Cinchona Bark Tea
Covid, the added complication to the mix. I’m the person that will get really sick from it, or at least I was. When the quarantine began, I had just been bitten by the spider and I was swelling a lot. My lungs were full of fluid and I was struggling with breathing. Covid was a really big fear, and the person who was the most concerned was Scott. I decided that the best thing was for me to go into confinement. I could control myself and stay isolated, and I needed to do that for Scott to know I was safe.
As the quarantines lifted, I began to enter the world, but masked. I will not be getting the vaccine. Autoimmune disease runs full force in my family and in me, and that means my body responds badly to vaccines. There are things added to the vaccine to make your immune system go a little crazy to create immunity, which work in normal people, but in people with autoimmune disease, those things make the immune system go really crazy and attack more parts of the body. I’m so sensitive to things, that we don’t trust my body’s ability to handle any part of a vaccine.
I needed a different strategy going forward, and it has been slowly evolving. There’s a lot of controversy over if the anti-malaria medication prevent covid, but I’ve seen enough to be convinced. Atovaquone may not be 100% effective, but it is quite effective, and I’ve been using it with common sense to function in society. Now that I’ve stopped it, I need a different preventative, and I’ve turned to the first of the anti-malaria medications, quinine, found in the bark of the cinchona tree.
It took a bit for us to figure out the cinchona bark tea and begin using it. One of my friends was telling me a lot about hydroxychloroquine and covid prevention, Kamaile was researching some of it, and then I mentioned it to Scott. He’s big into history, so he immediately began telling me how the British Army used tonic water to prevent malaria in their soldiers. The tonic water was made with quinine to prevent malaria, and that quinine was extracted from cinchona bark.
I first began cinchona bark tea before babesia treatment. It is easy to overdose, so I started in slowly, but almost immediately began feeling a bit more energy. I like the taste of it, so adding it to my daily regimen was easy. I stopped as soon as I began atovaquone, fearing overdosing. I began again, and I’m herxing. All the anti-malaria medications seem to work on parasites as well as preventing covid from reproducing. My vacation from treatment isn’t going as planned. If I want to protect myself from covid, I need to take things that attack babesia. They go together, so I have to accept that. No vacations for me.

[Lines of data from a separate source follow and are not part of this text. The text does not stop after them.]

/-- What becomes of a pillow form, here e, whose lanes name offsets os, lowest lane first, not all of them legal: the first check of R173 that
a lane fails is raised, with the offset of the lowest lane that fails it (R344). -/
def PillowRefused (e : Out) (s : State) (align : Bool) (z : Nat) (os : List Nat) : Prop :=
  let crooked (o : Nat) : Prop := align = true ∧ o % z ≠ 0
  let beyond (o : Nat) : Prop := s.motif.pb < o + z
  (∀ o, First os crooked o → e = .next (s.raise .pilAlign (BitVec.ofNat 64 o))) ∧
  ((∀ o ∈ os, ¬crooked o) → ∀ o, First os beyond o → e = .next (s.raise .pilRange (BitVec.ofNat 64 o))) ∧
  ((∀ o ∈ os, ¬crooked o ∧ ¬beyond o) → ∀ o, First os (fun o => Taken s.motif o z) o →
    e = .next (s.raise .pilRsvd (BitVec.ofNat 64 o)))

/-- Lanes that take part in an eyelet access, each with its eyelet and byte offset: every eyelet is open, and every
access is aligned and inside its line (R153). -/
def Reachable (s : State) (as : List (Nat × Nat × Nat)) (z : Nat) : Prop :=
  ∀ x ∈ as, (s.cord.eye x.2.1).st = .opened ∧ x.2.2 % z = 0 ∧ x.2.2 + z ≤ 128

/-- Cord c runs, and x is its record. -/
def Runs (s : State) (c : Nat) (x : Cord) : Prop := s.cordRec c = some x ∧ x.live = true

/-- An event stands in t's agenda, due no earlier than n cycles after s. -/
def Sends (s t : State) (n : Nat) (e : Event) : Prop := ∃ d ∈ t.agenda, d.what = e ∧ s.cycle + n ≤ d.at_

/-- No adapter of a host that has read a line for an atomic still has to write it. -/
def NoneOwed (s : State) : Prop := ∀ d ∈ s.agenda, ∀ l, adapterWrite l d = false

/-- A holder of a region is told to drain it: a cluster of this device, or one of another (R383). -/
def ToldToDrain (s t : State) (ctx n : Nat) (h : Holder) : Prop :=
  if h.cl < 1000 then Sends s t 1 (.forcedDrain h.cl ctx n 0 []) else ∃ phys, (h.cl / 1000 - 1, .force (h.cl % 1000) phys) ∈ t.outbox

/-- A drain of a whole region is asked for: of each of its holders, or of its master on another device, whose answer is then
awaited (R232, R234, R383). -/
def AsksDrain (s t : State) (ctx : Nat) (r : Region) : Prop :=
  (s.masterAway r.phys = none → ∀ h ∈ r.holders, ToldToDrain s t ctx r.n h) ∧
    ∀ dev, s.masterAway r.phys = some dev → ∃ rid ∈ t.asked, (dev, .tolerate r.phys 0 rid) ∈ t.outbox

/-- What R343 checks of each instruction word before its own causes: the latency class (R49), the vector registers that it names with how
many each spans (R96), whether it is of the matrix role (R13), needs all 32 lanes (R95) or the system privilege (R352), and the unit that it
occupies (R121). An event has no such checks. -/
def formOf : Instr → Option Form
  | .nop | .bra _ | .brk .. | .meet _ | .join _ | .leave _ | .waitk _ | .kset .. | .kmov .. | .kand .. | .kor .. | .kxor .. | .knot .. | .elect ..
  | .exit | .yield | .sleep _ | .winb _ => some { lat := .i4 }
  | .brz a _ | .brnz a _ | .fpcw a | .fpcs a | .fpcc a => some { lat := .i4, vecs := rdVecs a 1 }
  | .jmp a b => some { lat := .i4, vecs := rdVecs a 1 ++ rdVecs b 1 }
  | .ret a => some { lat := .i4, vecs := rdVecs a 2 }
  | .call d _ => some { lat := .i4, vecs := wrVecs d 2 }
  | .kpop d _ | .movl d _ | .fpcr d | .eqry d _ | .tstv d _ | .sealBatch d | .barq d _ | .sracq d _ | .srqry d _ | .bobq d _ =>
    some { lat := .i4, vecs := wrVecs d 1 }
  | .xacq _ | .xrel _ => some { lat := .i4, whole := true }
  | .rte | .close _ | .waitcLd _ | .waitcSt _ | .bara .. | .barw .. | .barx _ | .phadv _ | .idend | .trap _ | .brkpt _ => some { lat := .n }
  | .halt => some { lat := .n, priv := true }
  | .add w d a b | .sub w d a b | .min w d a b | .max w d a b | .minu w d a b | .maxu w d a b | .and w d a b | .or w d a b | .xor w d a b
  | .andn w d a b | .addc w d a b => some { lat := .i4, vecs := wrVecs d (span w) ++ rdVecs a (span w) ++ srcVecs b (span w) }
  | .mul w d a b | .mulh w d a b | .mad w d a b =>
    some { lat := if w then .d10 else .i4, vecs := wrVecs d (span w) ++ rdVecs a (span w) ++ srcVecs b (span w) }
  | .divu w d a b | .divs w d a b | .remu w d a b | .rems w d a b =>
    some { lat := .v, vecs := wrVecs d (span w) ++ rdVecs a (span w) ++ srcVecs b (span w) }
  | .shl w d a b | .shr w d a b | .sar w d a b | .rot w d a b =>
    some { lat := .i4, vecs := wrVecs d (span w) ++ rdVecs a (span w) ++ srcVecs b 1 }
  | .neg w d a | .abs w d a | .not w d a | .popc w d a | .clz w d a | .ctz w d a | .brev w d a | .mov w d a | .addImm w d a _ | .subImm w d a _
  | .minImm w d a _ | .maxImm w d a _ | .minuImm w d a _ | .maxuImm w d a _ | .andImm w d a _ | .orImm w d a _ | .xorImm w d a _
  | .shlImm w d a _ | .shrImm w d a _ | .sarImm w d a _ | .rotImm w d a _ =>
    some { lat := .i4, vecs := wrVecs d (span w) ++ rdVecs a (span w) }
  | .mulImm w d a _ => some { lat := if w then .d10 else .i4, vecs := wrVecs d (span w) ++ rdVecs a (span w) }
  | .bfx w d a b _ | .bfi w d a b _ => some { lat := .i4, vecs := wrVecs d (span w) ++ rdVecs a (span w) ++ rdVecs b 1 }
  | .sel w d a b _ | .cmp w d a b _ | .cmpv w d a b _ => some { lat := .i4, vecs := wrVecs d (span w) ++ rdVecs a (span w) ++ rdVecs b (span w) }
  | .prmt d a b _ => some { lat := .i4, vecs := wrVecs d 1 ++ rdVecs a 1 ++ rdVecs b 1 }
  | .lea d a b _ => some { lat := .i4, vecs := wrVecs d 2 ++ rdVecs a 2 ++ rdVecs b 1 }
  | .fadd d a b | .fsub d a b | .fmul d a b | .ffma d a b | .fmin d a b | .fmax d a b | .hadd2 d a b | .hmul2 d a b | .hfma2 d a b =>
    some { lat := .f6, unit := .vec 1, vecs := wrVecs d 1 ++ rdVecs a 1 ++ srcVecs b 1 }
  | .dadd d a b | .dsub d a b | .dmul d a b | .dfma d a b | .dmin d a b | .dmax d a b =>
    some { lat := .d10, unit := .vec 2, vecs := wrVecs d 2 ++ rdVecs a 2 ++ srcVecs b 2 }
  | .fneg d a | .fabs d a | .fclass d a | .frnd d a _ => some { lat := .f6, unit := .vec 1, vecs := wrVecs d 1 ++ rdVecs a 1 }
  | .fcmp d a b _ => some { lat := .f6, unit := .vec 1, vecs := wrVecs d 1 ++ rdVecs a 1 ++ rdVecs b 1 }
  | .dcmp d a b _ => some { lat := .d10, unit := .vec 2, vecs := wrVecs d 1 ++ rdVecs a 2 ++ rdVecs b 2 }
  | .fdiv d a b => some { lat := .v, vecs := wrVecs d 1 ++ rdVecs a 1 ++ srcVecs b 1 }
  | .frcp d a | .frsq d a | .fsqrt d a | .fexp2 d a | .flog2 d a | .fsin d a | .fcos d a | .ftanh d a | .bsqry d a _ | .feqry d a _ =>
    some { lat := .v, vecs := wrVecs d 1 ++ rdVecs a 1 }
  | .ddiv d a b => some { lat := .v, vecs := wrVecs d 2 ++ rdVecs a 2 ++ rdVecs b 2 }
  | .dsqrt d a => some { lat := .v, vecs := wrVecs d 2 ++ rdVecs a 2 }
  | .shfl d a b => some { lat := .x 12, unit := .net, vecs := wrVecs d 1 ++ rdVecs a 1 ++ srcVecs b 1 }
  | .shfld d a b => some { lat := .x 16, unit := .net, vecs := wrVecs d 1 ++ rdVecs a 1 ++ srcVecs b 1 }
  | .vote d a _ => some { lat := .x 12, unit := .net, vecs := wrVecs d 1 ++ rdVecs a 1 }
  | .redu d a lit => some { lat := .x (if red64 lit then 40 else 32), unit := .net, vecs := wrVecs d (span (red64 lit)) ++ rdVecs a (span (red64 lit)) }
  | .scan d a lit => some { lat := .x (if red64 lit then 40 else 36), unit := .net, vecs := wrVecs d (span (red64 lit)) ++ rdVecs a (span (red64 lit)) }
  | .scfind d a b => some { lat := .x 16, unit := .net, vecs := [(d.val, 1), (a.val, 1)] ++ rdVecs b 1 }
  | .mtchk d a => some { lat := .x 16, unit := .net, vecs := wrVecs d 1 ++ [(a.val, 1)], whole := true }
  | .cmpr d a b => some { lat := .f6, unit := .vec 1, vecs := [(d.val, 1), (a.val, 2), (b.val, 1)], whole := true }
  | .cvt d a b lit | .cvtsc d a b lit | .pack d a b lit | .unpk d a b lit =>
    some { lat := if fmt64 (fld lit 0 4) || fmt64 (fld lit 4 4) then .d10 else .f6,
           vecs := wrVecs d (fmtSpan (fld lit 0 4)) ++ rdVecs a (fmtSpan (fld lit 4 4)) ++ rdVecs b 1 }
  | .tclass d a n => some { lat := .f6, vecs := wrVecs d 1 ++ rdVecs a (fmtSpan n.toNat) }
  | .openLine _ a b | .openAcq _ a b | .opent _ a b _ | .openv _ a b | .flushr a b _ | .disc a b _ | .acol a b _ =>
    some { lat := .v, vecs := rdVecs a 1 ++ rdVecs b 1 }
  | .openf d a b _ => some { lat := .v, vecs := [(d.val, 1), (a.val, 1)] ++ rdVecs b 1 }
  | .erfr _ | .dtld => some { lat := .v }
  | .ldl z d _ _ => some { lat := .l6, vecs := wrVecs d (if z = .d then 2 else 1) }
  | .ldlReg z d _ b => some { lat := .l6, vecs := wrVecs d (if z = .d then 2 else 1) ++ rdVecs b 1 }
  | .ldlx z d a _ => some { lat := .l6, vecs := wrVecs d (if z = .d then 2 else 1) ++ [(a.val, 1)] }
  | .ldlxReg z d a b => some { lat := .l6, vecs := wrVecs d (if z = .d then 2 else 1) ++ [(a.val, 1)] ++ rdVecs b 1 }
  | .ldlAcq z d _ _ => some { lat := .v, vecs := wrVecs d (if z = .d then 2 else 1) }
  | .ldlAcqReg z d _ b => some { lat := .v, vecs := wrVecs d (if z = .d then 2 else 1) ++ rdVecs b 1 }
  | .stl z d _ _ | .stlRel z d _ _ => some { lat := .n, vecs := rdVecs d (if z = .d then 2 else 1) }
  | .stlReg z d _ b | .stlRelReg z d _ b => some { lat := .n, vecs := rdVecs d (if z = .d then 2 else 1) ++ rdVecs b 1 }
  | .stlx z d a _ => some { lat := .n, vecs := rdVecs d (if z = .d then 2 else 1) ++ [(a.val, 1)] }
  | .stlxReg z d a b => some { lat := .n, vecs := rdVecs d (if z = .d then 2 else 1) ++ [(a.val, 1)] ++ rdVecs b 1 }
  | .lock d a b | .launch d a b | .ared d a b _ => some { lat := .v, vecs := wrVecs d 1 ++ rdVecs a 1 ++ rdVecs b 1 }
  | .unlk a b | .prefl a b | .rsig a b _ => some { lat := .n, vecs := rdVecs a 1 ++ rdVecs b 1 }
  | .atom d _ b lit | .atomcas d _ b lit =>
    let w := atomBytes (fld lit 12 4) / 4
    some { lat := .v, vecs := wrVecs d w ++ rdVecs b w ++ ((atomOff lit).map fun r => rdVecs r 1).getD [] }
  | .atomred _ b lit =>
    some { lat := .n, vecs := rdVecs b (atomBytes (fld lit 12 4) / 4) ++ ((atomOff lit).map fun r => rdVecs r 1).getD [] }
  | .waitb a | .feset a _ | .feclr a _ => some { lat := .n, vecs := rdVecs a 1 }
  | .bsdef d _ b _ => some { lat := .v, vecs := wrVecs d 1 ++ rdVecs b 1 }
  | .bsfree a | .bsdrn a | .chain a _ | .post a _ => some { lat := .v, vecs := rdVecs a 1 }
  | .vads d _ b => some { lat := .n, vecs := rdVecs d 1 ++ rdVecs b 1 }
  | .ldp z d a _ | .ldpWfTake z d a _ | .ldpWfPeek z d a _ => some { lat := .v, vecs := wrVecs d (pilBytes z / 4) ++ rdVecs a 1 }
  | .stp z d a _ => some { lat := .n, vecs := rdVecs d (pilBytes z / 4) ++ rdVecs a 1 }
  | .srpub _ b | .srwait _ b | .srfree _ b | .peerarr _ b _ => some { lat := .n, vecs := rdVecs b 1 }
  | .tdset .. => some { lat := .i4, role := some 1, whole := true }
  | .tdmod _ a _ => some { lat := .i4, vecs := rdVecs a 1, role := some 1, whole := true }
  | .tdq d _ _ => some { lat := .i4, vecs := wrVecs d 1, role := some 1, whole := true }
  | .azero _ | .aprom _ | .acvt .. | .mma .. | .mmaAcc .. | .mmas .. | .mmast .. | .amaxu _ | .arsc .. | .adrn .. =>
    some { lat := .v, role := some 1, whole := true }
  | .ald _ a _ => some { lat := .v, vecs := [(a.val, 1)], role := some 1, whole := true }
  | .ast d _ _ => some { lat := .v, vecs := [(d.val, 1)], role := some 1, whole := true }
  | .csrr d lit => some { lat := .i4, vecs := wrVecs d 1, priv := lit.toNat % 2 ^ 12 == 0x020 }
  | .csrw a lit | .csrs a lit | .csrc a lit => some { lat := .i4, vecs := rdVecs a 1, priv := [0x060, 0x061, 0x070, 0x071].contains (lit.toNat % 2 ^ 12) }
  | .tlbi a b => some { lat := .v, vecs := rdVecs a 1 ++ rdVecs b 1, priv := true }
  | _ => none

The herbals seem to be working as well as the atovaquone without some of the really bad side effects. My muscles seized up from the atovaquone, so I have to stop taking it to get the dead babesia out of my body. My muscles don’t seize up from cinchona bark tea, so at least this herxing is getting stuff out of my muscles. The yoga seems to be causing a lot of herxing as well. I’m slowly developing a strategy, every day listening to my body and changing things as needed.
I have one other medication to use in rotation for covid prevention, ivomec. It’s not an herb, but a drug, so I don’t know how my body will respond to it. I need to test it, and that’s for another day. For now, I’m happy to be back on my cinchona bark tea, waiting for Scott to tell me it is time to mask up again. I already avoid going to stores, staying home as much as possible, and masking when I feel I need to. I refuse to live the rest of my life in fear, but I’m not going to be stupid about it either. I’m very comfortable with a mask. I wore one years before covid to prevent asthma attacks due to perfumes, and I have no problem wearing one in public. I will social distance and reduce my exposure to people. Life is full of risks. I’ll make the best choices for me and then go on living, not taking any of my days for granted.